Why Asia’s office markets have less to fear from the Delta variant than those in the West

  • The much-heralded return to the office has been put on hold in the US, amid a surge in Covid-19 cases
  • But the virus has caused less disruption to workplace strategies in Asia, where employers and employees prefer not to blur the work-life boundary

The much-heralded return to the office has come to a halt. The rapid spread of the highly infectious Delta variant has forced many high-profile multinational companies to delay plans to get staff back to their desks.

The postponement of return-to-office dates is most apparent in the United States, where cases are now averaging almost 150,000 a day, on a par with their level midway through the brutal second wave at the end of last year.

A sharp slowdown in vaccination rates has contributed to more stringent precautions.
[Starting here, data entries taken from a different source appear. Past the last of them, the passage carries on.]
-- ==== Sys2Proof/Machine/SettingsLoader.lean ====
section
/-! DEFINITION. The settings loader (sections 10.5 and 10.6): the structural checks, clamping, the lock, the settings a copy of the
area gives, and their coming into force. -/

namespace Sys2Proof.Machine

/-! ### The fields of the settings area (13.3) -/

/-- How a settings word is read (R171, R186). -/
inductive FieldKind where
  /-- A mounting map. -/
  | map
  /-- A number clamped into a range. -/
  | number (lo hi : Nat)
  /-- A value that the structural checks hold in its range. -/
  | checked
  /-- A set, with the bits of its domain. -/
  | set (domain : Word)
  /-- On and off, or an active level. -/
  | flag
  deriving DecidableEq, Repr

/-- The fields of the area but for the classes' (13.3): each an offset and a kind. -/
def plainFields : List (Nat × FieldKind) :=
  [(0x00, .map), (0x01, .map), (0x02, .number 1024 3584), (0x03, .number 4 32), (0x04, .number 0 4),
   (0x05, .number 10 90), (0x06, .number 1 8), (0x08, .checked), (0x09, .checked), (0x0A, .checked), (0x0B, .checked),
   (0x0C, .number 0 5), (0x0D, .number 100 2000), (0x0E, .set 0x007E#16)]
  ++ [(0x10, .number 100 3000), (0x11, .number 0 4), (0x12, .number 512 3072), (0x13, .set 0x00FF#16), (0x14, .flag),
   (0x18, .flag), (0x19, .flag), (0x1A, .flag), (0x1B, .flag)]
  ++ [(0x20, .number 50 2000), (0x21, .number 20 1000), (0x22, .number 1 20), (0x23, .number 1 10),
   (0x24, .number 10 200), (0x25, .number 1 5), (0x26, .number 5 100), (0x27, .number 1 4), (0x28, .set 0x001E#16)]
  ++ [(0x30, .number 200 2000), (0x31, .number 1000 10000), (0x32, .number 10 50), (0x33, .number 10 300),
   (0x34, .number 80 99), (0x35, .number 100 500), (0x36, .number 0 100), (0x37, .number 0 100), (0x38, .number 0 100),
   (0x3C, .number 0 7500), (0x3D, .number 0 7500), (0x3E, .number 0 7500)]
  ++ [(0x40, .flag), (0x41, .number 500 10000), (0x42, .number 0 3600), (0x43, .flag), (0x44, .flag),
   (0x45, .number 100 4000), (0x46, .flag), (0x47, .number 250 5000)]

/-- The offset of a class's priority word; the mask and the wake enable follow it (13.3). -/
def classOffset (c : NoticeClass) : Nat := 0x50 + 3 * classNumber c

/-- The fields of a class. -/
def classFields (c : NoticeClass) : List (Nat × FieldKind) :=
  [(classOffset c, .checked), (classOffset c + 1, .flag), (classOffset c + 2, .flag)]

/-- Every field of the area, by ascending offset. -/
def fields : List (Nat × FieldKind) := plainFields ++ allClasses.flatMap classFields

/-- The word at an offset of a copy of the area. -/
def wordAt (ws : List Word) (off : Nat) : Word := (ws[off]?).getD 0#16

/-- The number at an offset of a copy of the area (R186). -/
def numAt (ws : List Word) (off : Nat) : Nat := (wordAt ws off).toNat

/-! ### Structural checks (R170) -/

/-- The three source fields of a mounting map word. -/
def mapSources (w : Word) : Nat × Nat × Nat :=
  ((w.extractLsb' 0 2).toNat, (w.extractLsb' 4 2).toNat, (w.extractLsb' 8 2).toNat)

/-- A mounting map word is an offence (R170, R186). -/
def badMap (w : Word) : Bool :=
  let (x, y, z) := mapSources w
  x == 3 || y == 3 || z == 3 || x == y || x == z || y == z

/-- A boundary is an offence (R170): outside 5..355, or, after the first, less than 10 above the one before it. -/
def badBoundary (ws : List Word) (off : Nat) : Bool :=
  let b := numAt ws off
  decide (b < 5) || decide (355 < b) || (off != 0x08 && decide (b < numAt ws (off - 1) + 10))

/-- A temperature of the proposal, clamped into 0..100 (R170). -/
def tempAt (ws : List Word) (off : Nat) : Nat := min 100 (numAt ws off)

/-- The offsets of the offending words (R170). -/
def offences (ws : List Word) : List Nat :=
  [0x00, 0x01].filter (fun o => badMap (wordAt ws o))
    ++ [0x08, 0x09, 0x0A, 0x0B].filter (badBoundary ws)
    ++ (if tempAt ws 0x37 ≤ tempAt ws 0x36 then [0x37] else [])
    ++ (if tempAt ws 0x38 ≤ tempAt ws 0x37 then [0x38] else [])
    ++ (allClasses.map classOffset).filter (fun o => decide (7 < numAt ws o))

/-! ### Clamping and the lock (R171) -/

/-- The word that a field's word is clamped to (R171). -/
def clampWord (k : FieldKind) (w : Word) : Word :=
  match k with
  | .map => w
  | .number lo hi => word (clampNat lo hi w.toNat)
  | .checked => w
  | .set d => w &&& d
  | .flag => if w = 0#16 then 0#16 else 1#16

/-- Every field's word after clamping, by ascending offset. -/
def clampedFields (ws : List Word) : List (Nat × Word) := fields.map fun f => (f.1, clampWord f.2 (wordAt ws f.1))

/-- The locked fields but for the temperatures, with their words in force (10.5). -/
def lockedWords (s : Settings) : List (Nat × Word) :=
  [(0x28, s.classMask.setWidth 16), (0x35, word s.ceiling), (0x3C, word s.bRunning), (0x3D, word s.bSleeping),
   (0x3E, word s.bOff)]

/-- The locked temperatures, kept as a whole, with their words in force (10.5). -/
def lockedTriple (s : Settings) : List (Nat × Word) :=
  [(0x36, word s.tDerate), (0x37, word s.tResume), (0x38, word s.tStop)]

/-- The word of an offset in a list of words by offset. -/
def lookupWord (off : Nat) (l : List (Nat × Word)) : Option Word := (l.find? (fun r => r.1 == off)).map (·.2)

/-- The fields that the lock keeps, with their words in force (R171). -/
def keptFields (lock : Bool) (s : Settings) (clamped : List (Nat × Word)) : List (Nat × Word) :=
  if lock then
    (lockedWords s).filter (fun r => lookupWord r.1 clamped != some r.2)
      ++ (if (lockedTriple s).any (fun r => lookupWord r.1 clamped != some r.2) then lockedTriple s else [])
  else []

/-- The result of R171. -/
structure Judged where
  /-- Every field's resulting word, by ascending offset. -/
  words : List (Nat × Word)
  /-- The fields clamped or kept, with their resulting words. -/
  written : List (Nat × Word)
  /-- The result code. -/
  code : Word
  deriving DecidableEq, Repr

/-- A proposal that passes the checks is clamped and held against the lock (R171). -/
def judgeProposal (lock : Bool) (s : Settings) (ws : List Word) : Judged :=
  let clamped := clampedFields ws
  let kept := keptFields lock s clamped
  let adjusted := clamped.filter fun r => r.2 != wordAt ws r.1 && (lookupWord r.1 kept).isNone
  { words := clamped.map (fun r => (r.1, (lookupWord r.1 kept).getD r.2))
    written := kept ++ adjusted
    code := if !kept.isEmpty then rcLockedKept else if !adjusted.isEmpty then rcAdjusted else rcOk }

/-! ### Settings from words -/

/-- An axis from a map's source field. -/
def axisOf (n : Nat) : Axis :=
  match n with
  | 0 => .x
  | 1 => .y
  | _ => .z

/-- A mounting map from its word (13.3). -/
def mapOf (w : Word) : MountingMap :=
  let (x, y, z) := mapSources w
  ⟨⟨axisOf x, w.getLsbD 2⟩, ⟨axisOf y, w.getLsbD 6⟩, ⟨axisOf z, w.getLsbD 10⟩⟩

/-- A class's settings from the words of the fields. -/
def classSettingOf (get : Nat → Word) (c : NoticeClass) : ClassSetting :=
  ⟨(get (classOffset c)).toNat, get (classOffset c + 1) != 0#16, get (classOffset c + 2) != 0#16⟩

/-- The settings from the words of the fields (13.3). -/
def Settings.ofWords (fieldWords : List (Nat × Word)) : Settings :=
  let get := fun off => (lookupWord off fieldWords).getD 0#16
  let num := fun off => (get off).toNat
  let on := fun off => get off != 0#16
  let set := fun off => (get off).setWidth 8
  let cls := classSettingOf get
  { lidMap := mapOf (get 0x00), baseMap := mapOf (get 0x01), projectionFloor := num 0x02, motionTolerance := num 0x03
    smoothingShift := num 0x04, snapThreshold := num 0x05, snapCount := num 0x06
    b1 := num 0x08, b2 := num 0x09, b3 := num 0x0A, b4 := num 0x0B, hysteresis := num 0x0C, postureDwell := num 0x0D
    suppressionMask := set 0x0E, orientationDwell := num 0x10, orientationHysteresis := num 0x11, tiltFloor := num 0x12
    rotateMask := set 0x13, orientationLock := on 0x14, activeHigh := ⟨on 0x18, on 0x19, on 0x1A, on 0x1B⟩
    stallIdle := num 0x20, minHibernate := num 0x21, activateTime := num 0x22, lineReset := num 0x23
    helloTimeout := num 0x24, helloAttempts := num 0x25, replyTimeout := num 0x26, replyAttempts := num 0x27
    classMask := set 0x28, chargePeriod := num 0x30, toppedPeriod := num 0x31, prechargeCurrent := num 0x32
    prechargeTime := num 0x33, rechargeThreshold := num 0x34, ceiling := num 0x35, tDerate := num 0x36
    tResume := num 0x37, tStop := num 0x38, bRunning := num 0x3C, bSleeping := num 0x3D, bOff := num 0x3E
    closeSleep := on 0x40, closeGrace := num 0x41, inactivityTime := num 0x42, penWake := on 0x43, pickupWake := on 0x44
    pickupThreshold := num 0x45, keepAwake := on 0x46, wakeRetry := num 0x47
    classes := ⟨cls .advice, cls .posture, cls .orientation, cls .keys, cls .base, cls .pen, cls .charge, cls .fault,
      cls .request⟩ }

/-! ### Into force (R172) -/

/-- SETTINGS_REJECTED leaves the active fault set, where it stands in it, at an APPLY that completes (R172 step 3). -/
def clearRejected (p : Part) : Part :=
  if (p.nu.faults &&& FaultName.settingsRejected.set) = 0#7 then p else clearFault .settingsRejected p

/-- New settings come into force, and the blocks act on the changes (R172 step 2): IF, AE, PC, OT, CC, SA and NU in this order
(log entry 4), then the link. -/
def bringIntoForce (s : Settings) (p : Part) : Part :=
  let old := p.sl.inForce
  let q := { p with sl := { p.sl with inForce := s } }
  let q := postureSettings old (angleSettings old (inputsSettings old q))
  let q := chargeSettings old q.sa.hostState (orientationSettings old q)
  settle (nuSettings old (advisorSettings old q))

/-- An APPLY_SETTINGS ends its work (R172 steps 2 to 4). -/
def applied (s : Settings) (code : Word) (p : Part) : Part :=
  let q := clearRejected (bringIntoForce s p)
  let r := { q with sl := { q.sl with op := .idle, current := none } }
  match p.sl.current with
  | some req => completeDone req code [] r
  | none => r

/-- The settings snapshot has ended with this copy of the area (R170, R171). -/
def snapshotJudged (ws : List Word) (p : Part) : Part :=
  match offences ws with
  | off :: _ =>
    let r := { p with sl := { p.sl with op := .idle, current := none } }
    (match p.sl.current with
     | some req => complete ⟨req.slot, false, rcBadSetting, resultData [word off]⟩ r
     | none => r)
  | [] =>
    let j := judgeProposal p.sl.lock p.sl.inForce ws
    let s := Settings.ofWords j.words
    match j.written with
    | [] => applied s j.code p
    | _ => beginHold (settingsBase, 224) { p with sl := { p.sl with op := .writeBack j.written s j.code } }

/-- SL takes an APPLY_SETTINGS: the settings snapshot starts (R170). -/
def takeApply (r : Request) (p : Part) : Part :=
  beginHold (settingsBase, 224) { p with sl := { p.sl with current := some r, op := .snapshot } }

/-! ### The soft-reset apply (R173) -/

/-- The words of the whole area at their defaults, by offset. -/
def defaultArea : List (Nat × Word) := (List.range 224).map fun o => (o, settingsDefault o)

/-- The soft-reset apply of a copy of the area: the starting settings, the words that the reset's work writes, and whether the
area was refused (R173). -/
def softApply (ws : List Word) : Settings × ResetWork :=
  match offences ws with
  | _ :: _ => (Settings.default, ⟨defaultArea, true⟩)
  | [] =>
    let j := judgeProposal false Settings.default ws
    (Settings.ofWords j.words, ⟨j.written, false⟩)

end Sys2Proof.Machine
end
On September 9, Microsoft became the latest big company to shelve plans to bring staff back to its US offices, joining other leading firms, such as Google and Ford, that have pushed their re-entry plans into 2022.

Office utilisation rates in New York remain stubbornly low. Only 23 per cent of workers were back at their desks in early August, data from building security company Kastle Systems showed.

In London, where many firms are introducing hybrid models of working that combine some days at the office and some at home, offices were only at 11.5 per cent of their capacity on average in early August, according to Remit Consulting. Although financial services firms have been more aggressive in trying to bring staff back, hybrid arrangements are becoming the norm.

03:02

US Covid-19 deaths could increase by another 100,000 unless Americans change their ways

US Covid-19 deaths could increase by another 100,000 unless Americans change their ways

However, in Asia, the impact of the pandemic-induced shift in working patterns on the performance and outlook for the office sector has been relatively benign.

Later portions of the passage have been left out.